The update to `DESCRIPTION` is just to include the `RoxygenNote` field which
specifies which version of Roxygen the package is using.
If you inspect the `NAMESPACE` file you'll see that the first line is:
```
# Generated by roxygen2: do not edit by hand
```
Essentially `roxygen2` performs two key tasks based on two sets of tags:
* some tags (e.g. `@param`, `@examples` etc) are used to generate `.Rd` files in
`man/`
* other tags (e.g. `@export`) are used to generate/manage the package
`NAMESPACE`
By only using certain tags, it is possible to leverage Roxygen only for
documentation or only for namespace management, but I recommend you embrace
Roxygen fully and use it for both. This means that the above directive (not
editing the `NAMESPACE` by hand) should be adhered to. For more on namespaces,
I suggest you read the [section on
namespaces](http://r-pkgs.had.co.nz/namespace.html) in Hadley's book.
Next let's add Roxygen comments to `add()`. Open up `add.R` in the RStudio
script editor (if you don't have it open already) and place your cursor within
the body of the function.
You should now be able to insert a roxygen skeleton for the function as follows:
> Code -> Insert Roxygen Skeleton (Ctrl + Alt + Shift + R)
Then update the content as shown below:
```{r}
#' Add numbers together
#'
#' This is a description of the function. It works like [base::sum()].
#' @param x First number
#' @param y Second number
#'
#' @return Sum of the first and second number
#' @export
#'
#' @examples
#' add(1, 1)
#' add(20, 22)
add <- function(x, y) {
x + y
}
```
Once you've done this, you should then run:
```{r}
devtools::document()
```
Alternatively you can also use Ctrl/Cmd + Shift + D. This is a helper function
which calls `roxygenise()` behind the scenes.
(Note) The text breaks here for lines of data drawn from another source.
-- ==== Sys2Proof/Laws/Keeps04.lean ====
section
/-!
SUPPORT. Keeps of the operations of Gateway, CarOps, FieldOps, PairMirror, CbOps.
-/

set_option Elab.async false

namespace Sys2Proof
namespace Machine

theorem keeps_gwClr {s t : State} {a0 : _} {a1 : _} (h : Keeps s t) :
    Keeps s (gwClr a0 a1 t) := by
  unfold gwClr
  refine Keeps.ite ?_ ?_
  · refine keeps_State_setReg ?_
    refine keeps_State_setReg ?_
    assumption
  · assumption

theorem keeps_execGwClr {s t : State} {a0 : _} {a1 : _} {u : State} (h : Keeps s t)
    (e : execGwClr a0 a1 t = .next u) : Keeps s u := by
  unfold execGwClr at e
  injection e with e
  subst e
  refine keeps_State_arrive (fun u1 hu1 => ?_) ?_
  · refine keeps_gwClr ?_
    assumption
  · assumption

theorem keeps_runGwCtl {s t : State} {a0 : _} (h : Keeps s t) :
    Keeps s (runGwCtl a0 t).1 := by
  refine KeepsF.out ?_
  unfold runGwCtl
  extract_lets +onlyGivenNames x1
  clear_value x1
  refine KeepsF.ite ?_ ?_
  · refine KeepsF.pair ?_
    assumption
  · refine KeepsF.ite ?_ ?_
    · refine KeepsF.pair ?_
      assumption
    · extract_lets +onlyGivenNames x2
      clear_value x2
      extract_lets +onlyGivenNames x3
      have hx3 : Keeps s x3 := ?_
      · clear_value x3
        extract_lets +onlyGivenNames x4
        have hx4 : Keeps s x4 := ?_
        · clear_value x4
          extract_lets +onlyGivenNames x5
          clear_value x5
          extract_lets +onlyGivenNames x6
          have hx6 : Keeps s x6 := ?_
          · clear_value x6
            refine KeepsF.pair ?_
            assumption
          · unfold x6
            refine Keeps.ite ?_ ?_
            · assumption
            · refine keeps_State_gwPend ?_
              refine Keeps.same (t := x4) ?_ rfl rfl rfl
              assumption
        · unfold x4
          refine Keeps.ite ?_ ?_
          · refine keeps_State_setGw ?_
            assumption
          · assumption
      · unfold x3
        refine keeps_State_setGw ?_
        assumption

theorem keeps_gwGroupCtl {s t : State} (h : Keeps s t) :
    Keeps s (gwGroupCtl t) := by
  unfold gwGroupCtl
  refine keeps_State_doShort (fun _ u1 hu1 => ?_) ?_
  · refine keeps_runGwCtl ?_
    assumption
  · assumption

theorem keeps_execGwGroupCtl {s t : State} {u : State} (h : Keeps s t)
    (e : execGwGroupCtl t = .next u) : Keeps s u := by
  unfold execGwGroupCtl at e
  injection e with e
  subst e
  refine keeps_gwGroupCtl ?_
  assumption

theorem keeps_State_builtRun {s t : State} {a1 : _} (h : Keeps s t) :
    Keeps s (State.builtRun t a1) := by
  unfold State.builtRun
  extract_lets +onlyGivenNames x1
  clear_value x1
  refine keeps_State_gwPublished ?_
  refine keeps_State_publishBuilt ?_
  refine Keeps.same (t := t) ?_ rfl rfl rfl
  assumption

theorem keeps_State_gwRuns {s t : State} {a1 : _} {a2 : _} (h : Keeps s t) :
    Keeps s (State.gwRuns t a1 a2) := by
  induction a1 generalizing t a2
  · unfold State.gwRuns
    assumption
  · rename_i ih
    unfold State.gwRuns
    refine Keeps.ite ?_ ?_
    · assumption
    · apply ih
      refine keeps_State_gwRun ?_
      assumption

theorem keeps_State_setNode {s t : State} {a1 : _} {a2 : _} (h : Keeps s t) :
    Keeps s (State.setNode t a1 a2) := by
  unfold State.setNode
  refine Keeps.same (t := t) ?_ rfl rfl rfl
  assumption

theorem keeps_State_crMissSet {s t : State} {a1 : _} {a2 : _} {a3 : _} (h : Keeps s t) :
    Keeps s (State.crMissSet t a1 a2 a3) := by
  unfold State.crMissSet
  extract_lets +onlyGivenNames x1
  clear_value x1
  extract_lets +onlyGivenNames x2
  have hx2 : Keeps s x2 := ?_
  · clear_value x2
    extract_lets +onlyGivenNames x3
    clear_value x3
    refine Keeps.ite ?_ ?_
    · assumption
    · refine keeps_State_raise ?_
      refine keeps_State_wr ?_
      assumption
  · unfold x2
    refine keeps_State_setNode ?_
    assumption

theorem keeps_State_crGot {s t : State} {a1 : _} {a2 : _} (h : Keeps s t) :
    Keeps s (State.crGot t a1 a2) := by
  unfold State.crGot
  extract_lets +onlyGivenNames x1
  clear_value x1
  refine keeps_State_crMissSet ?_
  refine keeps_State_setNode ?_
  assumption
It will generate the file
`add.Rd` in `man/`, and update `NAMESPACE` to export the `add()` function.
Note that if you don't include the `@export` tag in your function
documentation, the function will remain unexported, which means that the
function will not be directly accessible when the package is loaded/attached.
It often makes sense for certain utility functions within packages to remain
unexported since though they may be used/shared by various functions within a
package, these functions themselves often are directly useable (or useful)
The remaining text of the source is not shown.